All records after this line are to be returned verbatim.
*** Task material ***
-- ==== Sys2Proof/Machine/Budgets.lean ====
section
/-! DEFINITION. Draw budgets (R24, R25, R29): what each tile's is, what a launch boundary makes of it, and the module's limit. -/

namespace Sys2Proof.Machine

/-- The budgets of the tiles that partitions hold, together, and the number of the other tiles. -/
def State.heldBudgets (s : State) : Nat := sumBy (fun e => if e.2.owner.isSome then e.2.budget else 0) s.tiles
def State.freeTiles (s : State) : Nat := Config.tiles - (s.tiles.filter fun e => e.2.owner.isSome).length

/-- The budget that firmware wants for a tile: the limit last accepted spread over the tiles, or less where it has throttled the tile
(R25, R29; DESIGN CHOICE, log 42). -/
def State.wantBudget (s : State) (t : Nat) : Nat := Nat.min (s.tile t).want (s.host.asked / Config.tiles)

/-- The budget of a tile that no partition holds: no launch boundary holds it back, and the limit in force leaves room for it (R25;
DESIGN CHOICE, log 42). -/
def State.freeBudget (s : State) (t : Nat) : Nat :=
  Nat.min (s.wantBudget t) ((s.host.limit - s.heldBudgets) / s.freeTiles)

/-- The budget of a tile. -/
def State.budgetOf (s : State) (t : Nat) : Nat :=
  if (s.tile t).owner.isSome then (s.tile t).budget else s.freeBudget t

/-- What the limit in force leaves beside the held budgets and 8 tokens for every other tile (R24, R25). -/
def State.budgetRoom (s : State) : Nat := s.host.limit - (s.heldBudgets + 8 * s.freeTiles)

/-- The budget that a launch boundary gives a held tile (R25): less at once, more as far as the limit in force has room. -/
def State.nextBudget (s : State) (t : Nat) : Nat :=
  Nat.min (s.wantBudget t) ((s.tile t).budget + s.budgetRoom)

/-- The limit last accepted comes into force as soon as the budgets of held tiles leave 8 tokens for every other tile (R24, R25). -/
def State.settleLimit (s : State) : State :=
  if s.host.asked ≠ s.host.limit ∧ s.heldBudgets + 8 * s.freeTiles ≤ s.host.asked then
    { s with host := { s.host with limit := s.host.asked } }
  else s

/-- A tile given to a partition, with the budget it has (R25); a capture that was armed while it had no owner stops (R403). -/
def State.giveTile (s : State) (p t : Nat) : State :=
  let b := s.budgetOf t
  (s.stopTrace t).modTile t fun x => { x with owner := some p, budget := b }

end Sys2Proof.Machine
end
*** End of Task material ***
▶ [Exercise output]
-- ==== Sys2Proof/Machine/Budgets.lean ====
section
/-! DEFINITION. Draw budgets (R24, R25, R29): what each tile's is, what a launch boundary makes of it, and the module's limit. -/

namespace Sys2Proof.Machine

/-- The budgets of the tiles that partitions hold, together, and the number of the other tiles. -/
def State.heldBudgets (s : State) : Nat := sumBy (fun e => if e.2.owner.isSome then e.2.budget else 0) s.tiles
def State.freeTiles (s : State) : Nat := Config.tiles - (s.tiles.filter fun e => e.2.owner.isSome).length

/-- The budget that firmware wants for a tile: the limit last accepted spread over the tiles, or less where it has throttled the tile
(R25, R29; DESIGN CHOICE, log 42). -/
def State.wantBudget (s : State) (t : Nat) : Nat := Nat.min (s.tile t).want (s.host.asked / Config.tiles)

/-- The budget of a tile that no partition holds: no launch boundary holds it back, and the limit in force leaves room for it (R25;
DESIGN CHOICE, log 42). -/
def State.freeBudget (s : State) (t : Nat) : Nat :=
  Nat.min (s.wantBudget t) ((s.host.limit - s.heldBudgets) / s.freeTiles)

/-- The budget of a tile. -/
def State.budgetOf (s : State) (t : Nat) : Nat :=
  if (s.tile t).owner.isSome then (s.tile t).budget else s.freeBudget t

/-- What the limit in force leaves beside the held budgets and 8 tokens for every other tile (R24, R25). -/
def State.budgetRoom (s : State) : Nat := s.host.limit - (s.heldBudgets + 8 * s.freeTiles)

/-- The budget that a launch boundary gives a held tile (R25): less at once, more as far as the limit in force has room. -/
def State.nextBudget (s : State) (t : Nat) : Nat :=
  Nat.min (s.wantBudget t) ((s.tile t).budget + s.budgetRoom)

/-- The limit last accepted comes into force as soon as the budgets of held tiles leave 8 tokens for every other tile (R24, R25). -/
def State.settleLimit (s : State) : State :=
  if s.host.asked ≠ s.host.limit ∧ s.heldBudgets + 8 * s.freeTiles ≤ s.host.asked then
    { s with host := { s.host with limit := s.host.asked } }
  else s

/-- A tile given to a partition, with the budget it has (R25); a capture that was armed while it had no owner stops (R403). -/
def State.giveTile (s : State) (p t : Nat) : State :=
  let b := s.budgetOf t
  (s.stopTrace t).modTile t fun x => { x with owner := some p, budget := b }

end Sys2Proof.Machine
end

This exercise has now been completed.